----- Recorded information

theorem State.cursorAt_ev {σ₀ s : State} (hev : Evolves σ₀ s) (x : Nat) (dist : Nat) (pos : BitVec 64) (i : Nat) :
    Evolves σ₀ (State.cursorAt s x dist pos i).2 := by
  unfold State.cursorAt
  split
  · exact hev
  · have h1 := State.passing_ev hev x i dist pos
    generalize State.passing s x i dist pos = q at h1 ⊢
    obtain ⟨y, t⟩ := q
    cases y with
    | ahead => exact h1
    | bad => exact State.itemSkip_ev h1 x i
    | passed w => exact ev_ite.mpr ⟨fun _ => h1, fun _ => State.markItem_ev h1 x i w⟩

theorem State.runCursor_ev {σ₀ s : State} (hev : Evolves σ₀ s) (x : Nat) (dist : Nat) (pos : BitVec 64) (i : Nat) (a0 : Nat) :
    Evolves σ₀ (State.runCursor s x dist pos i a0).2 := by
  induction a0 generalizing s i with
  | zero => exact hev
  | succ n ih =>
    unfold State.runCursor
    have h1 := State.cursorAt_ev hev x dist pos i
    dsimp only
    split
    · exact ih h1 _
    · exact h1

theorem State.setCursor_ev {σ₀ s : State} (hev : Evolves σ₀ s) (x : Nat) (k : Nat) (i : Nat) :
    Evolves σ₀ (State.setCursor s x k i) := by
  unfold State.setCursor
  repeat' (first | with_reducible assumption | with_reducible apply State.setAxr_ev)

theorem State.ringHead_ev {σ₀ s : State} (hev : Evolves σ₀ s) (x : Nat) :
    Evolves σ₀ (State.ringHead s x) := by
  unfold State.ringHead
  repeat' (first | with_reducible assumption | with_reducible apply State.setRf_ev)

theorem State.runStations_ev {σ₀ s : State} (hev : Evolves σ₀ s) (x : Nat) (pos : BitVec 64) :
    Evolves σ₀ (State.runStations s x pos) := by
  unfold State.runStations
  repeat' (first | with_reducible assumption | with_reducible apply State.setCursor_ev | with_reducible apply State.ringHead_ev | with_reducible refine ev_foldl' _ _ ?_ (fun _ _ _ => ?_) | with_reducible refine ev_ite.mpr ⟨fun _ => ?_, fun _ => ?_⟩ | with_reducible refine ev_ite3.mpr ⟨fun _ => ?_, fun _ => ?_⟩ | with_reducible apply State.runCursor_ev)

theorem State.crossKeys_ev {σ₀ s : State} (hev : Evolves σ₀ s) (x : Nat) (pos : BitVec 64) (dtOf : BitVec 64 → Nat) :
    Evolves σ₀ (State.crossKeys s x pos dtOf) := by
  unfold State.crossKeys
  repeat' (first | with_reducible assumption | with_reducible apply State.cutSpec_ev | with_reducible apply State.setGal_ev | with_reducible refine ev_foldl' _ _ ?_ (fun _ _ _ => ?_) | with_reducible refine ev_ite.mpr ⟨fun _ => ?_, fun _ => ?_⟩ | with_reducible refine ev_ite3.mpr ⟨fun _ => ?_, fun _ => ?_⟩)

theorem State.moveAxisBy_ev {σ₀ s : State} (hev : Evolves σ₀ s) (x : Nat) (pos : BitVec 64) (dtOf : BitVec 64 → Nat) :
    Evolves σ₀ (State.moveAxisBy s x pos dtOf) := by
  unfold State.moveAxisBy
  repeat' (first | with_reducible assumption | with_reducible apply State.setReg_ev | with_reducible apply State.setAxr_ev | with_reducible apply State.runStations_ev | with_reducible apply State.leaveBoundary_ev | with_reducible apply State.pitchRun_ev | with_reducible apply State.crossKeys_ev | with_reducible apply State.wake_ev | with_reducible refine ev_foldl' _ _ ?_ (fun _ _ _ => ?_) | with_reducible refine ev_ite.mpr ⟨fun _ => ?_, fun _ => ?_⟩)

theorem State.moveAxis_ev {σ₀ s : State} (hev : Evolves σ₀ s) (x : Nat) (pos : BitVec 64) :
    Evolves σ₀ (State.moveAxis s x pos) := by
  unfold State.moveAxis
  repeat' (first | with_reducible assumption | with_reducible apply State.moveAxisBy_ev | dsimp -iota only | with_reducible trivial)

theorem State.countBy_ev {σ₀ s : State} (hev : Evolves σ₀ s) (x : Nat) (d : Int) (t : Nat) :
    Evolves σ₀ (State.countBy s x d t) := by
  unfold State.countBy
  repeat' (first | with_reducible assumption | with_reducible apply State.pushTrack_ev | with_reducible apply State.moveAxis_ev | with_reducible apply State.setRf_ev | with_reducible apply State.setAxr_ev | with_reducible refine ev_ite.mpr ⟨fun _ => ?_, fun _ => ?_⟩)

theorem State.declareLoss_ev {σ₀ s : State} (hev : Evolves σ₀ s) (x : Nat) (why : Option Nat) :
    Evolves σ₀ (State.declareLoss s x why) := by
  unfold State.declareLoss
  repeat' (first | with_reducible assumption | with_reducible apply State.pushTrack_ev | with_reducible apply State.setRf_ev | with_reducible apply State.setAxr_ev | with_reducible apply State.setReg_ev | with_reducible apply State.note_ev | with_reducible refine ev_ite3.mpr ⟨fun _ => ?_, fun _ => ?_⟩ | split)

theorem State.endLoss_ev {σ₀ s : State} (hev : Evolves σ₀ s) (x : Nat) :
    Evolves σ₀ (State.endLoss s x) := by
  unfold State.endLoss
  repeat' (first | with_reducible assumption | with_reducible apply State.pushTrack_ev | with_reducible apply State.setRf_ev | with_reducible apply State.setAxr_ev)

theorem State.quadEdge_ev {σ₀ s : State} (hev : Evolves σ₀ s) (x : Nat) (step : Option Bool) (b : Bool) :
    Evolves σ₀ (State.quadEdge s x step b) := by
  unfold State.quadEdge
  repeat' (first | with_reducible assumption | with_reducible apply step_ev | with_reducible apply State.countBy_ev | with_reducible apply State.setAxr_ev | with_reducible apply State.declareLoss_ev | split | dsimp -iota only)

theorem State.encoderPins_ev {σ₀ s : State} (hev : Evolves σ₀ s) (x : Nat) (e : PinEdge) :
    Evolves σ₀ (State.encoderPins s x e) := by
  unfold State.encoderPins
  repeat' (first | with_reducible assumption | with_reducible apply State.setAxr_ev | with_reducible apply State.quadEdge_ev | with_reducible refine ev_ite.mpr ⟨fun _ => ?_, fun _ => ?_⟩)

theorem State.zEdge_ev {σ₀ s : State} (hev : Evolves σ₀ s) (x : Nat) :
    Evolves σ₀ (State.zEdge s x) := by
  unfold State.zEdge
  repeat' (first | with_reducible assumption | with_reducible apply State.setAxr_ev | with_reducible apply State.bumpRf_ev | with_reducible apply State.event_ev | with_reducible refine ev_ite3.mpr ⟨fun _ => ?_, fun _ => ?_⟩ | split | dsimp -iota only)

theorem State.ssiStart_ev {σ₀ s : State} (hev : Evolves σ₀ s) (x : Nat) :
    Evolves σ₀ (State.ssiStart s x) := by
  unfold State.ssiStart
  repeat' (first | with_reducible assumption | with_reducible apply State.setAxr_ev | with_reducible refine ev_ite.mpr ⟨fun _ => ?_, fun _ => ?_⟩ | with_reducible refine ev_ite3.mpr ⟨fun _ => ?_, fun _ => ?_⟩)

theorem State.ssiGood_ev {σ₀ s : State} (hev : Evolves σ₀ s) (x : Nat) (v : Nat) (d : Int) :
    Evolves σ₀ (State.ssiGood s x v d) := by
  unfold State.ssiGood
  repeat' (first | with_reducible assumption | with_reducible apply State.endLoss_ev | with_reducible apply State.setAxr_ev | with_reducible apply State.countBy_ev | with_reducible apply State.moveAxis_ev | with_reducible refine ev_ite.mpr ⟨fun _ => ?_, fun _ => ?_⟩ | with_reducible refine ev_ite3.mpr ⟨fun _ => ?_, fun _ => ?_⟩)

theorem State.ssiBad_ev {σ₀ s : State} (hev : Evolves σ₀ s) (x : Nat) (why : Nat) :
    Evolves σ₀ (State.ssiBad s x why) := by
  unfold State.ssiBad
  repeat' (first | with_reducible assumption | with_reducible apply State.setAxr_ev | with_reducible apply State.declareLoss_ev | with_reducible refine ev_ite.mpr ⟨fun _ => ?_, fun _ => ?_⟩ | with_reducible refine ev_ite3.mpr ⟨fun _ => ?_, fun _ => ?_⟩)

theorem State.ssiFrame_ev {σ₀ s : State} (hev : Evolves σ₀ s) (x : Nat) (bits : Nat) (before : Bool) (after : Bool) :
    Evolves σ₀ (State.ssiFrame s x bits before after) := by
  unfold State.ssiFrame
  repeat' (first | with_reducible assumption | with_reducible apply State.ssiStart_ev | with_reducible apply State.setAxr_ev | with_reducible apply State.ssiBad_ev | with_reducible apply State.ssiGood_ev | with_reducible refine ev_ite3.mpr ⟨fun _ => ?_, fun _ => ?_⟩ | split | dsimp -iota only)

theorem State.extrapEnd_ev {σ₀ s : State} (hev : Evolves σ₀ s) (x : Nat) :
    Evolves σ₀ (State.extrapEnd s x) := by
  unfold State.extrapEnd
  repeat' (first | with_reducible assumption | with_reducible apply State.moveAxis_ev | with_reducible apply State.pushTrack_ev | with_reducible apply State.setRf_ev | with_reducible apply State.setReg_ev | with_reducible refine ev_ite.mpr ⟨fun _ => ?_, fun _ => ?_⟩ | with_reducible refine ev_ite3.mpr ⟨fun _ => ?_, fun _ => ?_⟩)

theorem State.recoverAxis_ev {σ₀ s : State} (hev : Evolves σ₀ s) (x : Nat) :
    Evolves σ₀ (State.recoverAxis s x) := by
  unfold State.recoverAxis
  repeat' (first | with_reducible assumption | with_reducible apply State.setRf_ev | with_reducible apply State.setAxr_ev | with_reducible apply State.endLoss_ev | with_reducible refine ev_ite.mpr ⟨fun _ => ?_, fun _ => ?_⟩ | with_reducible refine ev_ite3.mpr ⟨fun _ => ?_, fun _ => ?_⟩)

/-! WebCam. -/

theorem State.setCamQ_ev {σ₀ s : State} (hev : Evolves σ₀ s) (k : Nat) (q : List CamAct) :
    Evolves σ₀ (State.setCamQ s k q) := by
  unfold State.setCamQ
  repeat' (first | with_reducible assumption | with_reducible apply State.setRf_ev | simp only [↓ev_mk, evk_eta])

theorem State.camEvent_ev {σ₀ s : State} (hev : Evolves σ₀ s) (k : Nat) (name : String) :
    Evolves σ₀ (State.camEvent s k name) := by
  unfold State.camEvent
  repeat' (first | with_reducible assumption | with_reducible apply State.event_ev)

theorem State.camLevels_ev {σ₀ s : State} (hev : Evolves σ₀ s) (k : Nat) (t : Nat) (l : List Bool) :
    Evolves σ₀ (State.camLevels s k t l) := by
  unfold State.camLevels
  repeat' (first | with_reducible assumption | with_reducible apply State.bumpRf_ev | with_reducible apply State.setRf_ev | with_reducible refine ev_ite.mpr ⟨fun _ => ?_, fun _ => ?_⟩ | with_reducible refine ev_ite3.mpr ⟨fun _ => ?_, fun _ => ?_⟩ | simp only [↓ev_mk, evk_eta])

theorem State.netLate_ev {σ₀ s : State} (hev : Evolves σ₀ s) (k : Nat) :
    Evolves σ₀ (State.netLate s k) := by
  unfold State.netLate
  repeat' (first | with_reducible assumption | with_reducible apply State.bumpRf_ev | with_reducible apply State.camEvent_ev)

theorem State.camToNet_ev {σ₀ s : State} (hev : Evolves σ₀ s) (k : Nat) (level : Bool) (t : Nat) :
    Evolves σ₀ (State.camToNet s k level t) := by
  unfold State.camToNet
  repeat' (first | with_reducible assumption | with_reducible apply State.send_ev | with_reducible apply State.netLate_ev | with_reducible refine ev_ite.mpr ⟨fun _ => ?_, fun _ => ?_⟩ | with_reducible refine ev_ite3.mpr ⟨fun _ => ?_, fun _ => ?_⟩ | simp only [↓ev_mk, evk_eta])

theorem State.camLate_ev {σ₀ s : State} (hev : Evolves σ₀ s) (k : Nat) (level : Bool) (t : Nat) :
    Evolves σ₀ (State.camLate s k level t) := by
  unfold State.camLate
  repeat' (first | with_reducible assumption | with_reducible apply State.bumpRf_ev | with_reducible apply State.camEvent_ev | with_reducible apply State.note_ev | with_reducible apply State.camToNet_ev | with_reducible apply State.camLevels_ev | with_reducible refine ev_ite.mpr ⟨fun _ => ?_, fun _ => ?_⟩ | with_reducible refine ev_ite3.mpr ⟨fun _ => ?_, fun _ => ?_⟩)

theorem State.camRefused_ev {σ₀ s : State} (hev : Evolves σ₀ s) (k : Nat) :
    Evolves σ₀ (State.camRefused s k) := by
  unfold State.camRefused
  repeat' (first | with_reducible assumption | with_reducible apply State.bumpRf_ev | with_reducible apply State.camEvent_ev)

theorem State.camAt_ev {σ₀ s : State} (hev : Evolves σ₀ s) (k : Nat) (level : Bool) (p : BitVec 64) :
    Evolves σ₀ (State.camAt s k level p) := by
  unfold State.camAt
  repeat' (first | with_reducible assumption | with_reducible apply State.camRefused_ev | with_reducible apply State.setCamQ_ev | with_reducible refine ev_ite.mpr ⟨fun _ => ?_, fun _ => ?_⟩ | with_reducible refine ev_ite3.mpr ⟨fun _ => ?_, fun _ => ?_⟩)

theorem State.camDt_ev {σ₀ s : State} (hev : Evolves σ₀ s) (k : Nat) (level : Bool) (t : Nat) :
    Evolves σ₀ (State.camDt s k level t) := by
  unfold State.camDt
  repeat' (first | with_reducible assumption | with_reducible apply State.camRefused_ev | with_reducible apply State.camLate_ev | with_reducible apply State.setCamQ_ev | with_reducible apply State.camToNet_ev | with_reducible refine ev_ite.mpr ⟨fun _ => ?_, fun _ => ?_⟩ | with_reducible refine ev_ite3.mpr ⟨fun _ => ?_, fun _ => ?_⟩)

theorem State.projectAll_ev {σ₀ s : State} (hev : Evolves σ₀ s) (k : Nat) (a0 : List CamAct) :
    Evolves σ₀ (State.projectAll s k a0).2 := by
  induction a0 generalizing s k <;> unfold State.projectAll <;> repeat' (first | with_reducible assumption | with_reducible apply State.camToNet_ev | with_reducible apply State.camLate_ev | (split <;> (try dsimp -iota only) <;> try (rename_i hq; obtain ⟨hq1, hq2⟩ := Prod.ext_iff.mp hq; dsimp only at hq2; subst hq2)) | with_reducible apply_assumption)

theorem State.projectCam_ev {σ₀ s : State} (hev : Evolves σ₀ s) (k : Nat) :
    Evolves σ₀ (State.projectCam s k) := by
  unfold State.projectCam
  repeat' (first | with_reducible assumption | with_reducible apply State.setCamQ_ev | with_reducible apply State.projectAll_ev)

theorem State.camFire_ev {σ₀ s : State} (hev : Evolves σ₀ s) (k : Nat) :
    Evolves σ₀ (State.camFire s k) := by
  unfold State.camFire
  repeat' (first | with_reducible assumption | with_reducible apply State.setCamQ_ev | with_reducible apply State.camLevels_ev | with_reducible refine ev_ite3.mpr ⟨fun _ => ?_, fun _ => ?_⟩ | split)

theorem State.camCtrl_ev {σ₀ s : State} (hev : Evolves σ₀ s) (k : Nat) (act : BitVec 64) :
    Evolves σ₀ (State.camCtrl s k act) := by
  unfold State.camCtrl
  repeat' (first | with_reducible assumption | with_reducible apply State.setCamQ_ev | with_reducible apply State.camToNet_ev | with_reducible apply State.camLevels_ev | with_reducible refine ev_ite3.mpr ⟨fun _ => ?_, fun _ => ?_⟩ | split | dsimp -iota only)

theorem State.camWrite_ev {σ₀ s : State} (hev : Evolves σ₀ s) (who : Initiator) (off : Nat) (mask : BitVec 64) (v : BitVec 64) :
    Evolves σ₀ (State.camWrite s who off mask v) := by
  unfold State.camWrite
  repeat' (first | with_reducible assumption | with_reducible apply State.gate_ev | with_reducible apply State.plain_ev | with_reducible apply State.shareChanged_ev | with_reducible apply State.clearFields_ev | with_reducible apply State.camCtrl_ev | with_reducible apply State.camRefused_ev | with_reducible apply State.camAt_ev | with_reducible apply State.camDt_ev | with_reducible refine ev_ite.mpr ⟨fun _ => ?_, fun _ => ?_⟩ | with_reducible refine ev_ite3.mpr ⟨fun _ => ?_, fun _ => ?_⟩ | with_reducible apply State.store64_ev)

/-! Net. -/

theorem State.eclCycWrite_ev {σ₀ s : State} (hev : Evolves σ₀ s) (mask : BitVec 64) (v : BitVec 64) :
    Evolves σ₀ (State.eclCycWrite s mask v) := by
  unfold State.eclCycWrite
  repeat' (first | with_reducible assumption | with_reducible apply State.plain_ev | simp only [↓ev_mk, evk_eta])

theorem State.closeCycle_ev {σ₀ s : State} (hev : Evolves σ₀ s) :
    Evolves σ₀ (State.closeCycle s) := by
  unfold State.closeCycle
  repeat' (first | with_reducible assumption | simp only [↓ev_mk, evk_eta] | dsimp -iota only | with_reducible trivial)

----------

**Problem to solve:** As listed above, the lines from the line with "State.endLoss_ev | with_reducible apply" to the line with "State.declareLoss_ev | with_reducible" are to be echoed exactly, with both ends included and nothing added.

**Result below:**
  repeat' (first | with_reducible assumption | with_reducible apply State.endLoss_ev | with_reducible apply State.setAxr_ev | with_reducible apply State.countBy_ev | with_reducible apply State.moveAxis_ev | with_reducible refine ev_ite.mpr ⟨fun _ => ?_, fun _ => ?_⟩ | with_reducible refine ev_ite3.mpr ⟨fun _ => ?_, fun _ => ?_⟩)

theorem State.ssiBad_ev {σ₀ s : State} (hev : Evolves σ₀ s) (x : Nat) (why : Nat) :
    Evolves σ₀ (State.ssiBad s x why) := by
  unfold State.ssiBad
  repeat' (first | with_reducible assumption | with_reducible apply State.setAxr_ev | with_reducible apply State.declareLoss_ev | with_reducible refine ev_ite.mpr ⟨fun _ => ?_, fun _ => ?_⟩ | with_reducible refine ev_ite3.mpr ⟨fun _ => ?_, fun _ => ?_⟩)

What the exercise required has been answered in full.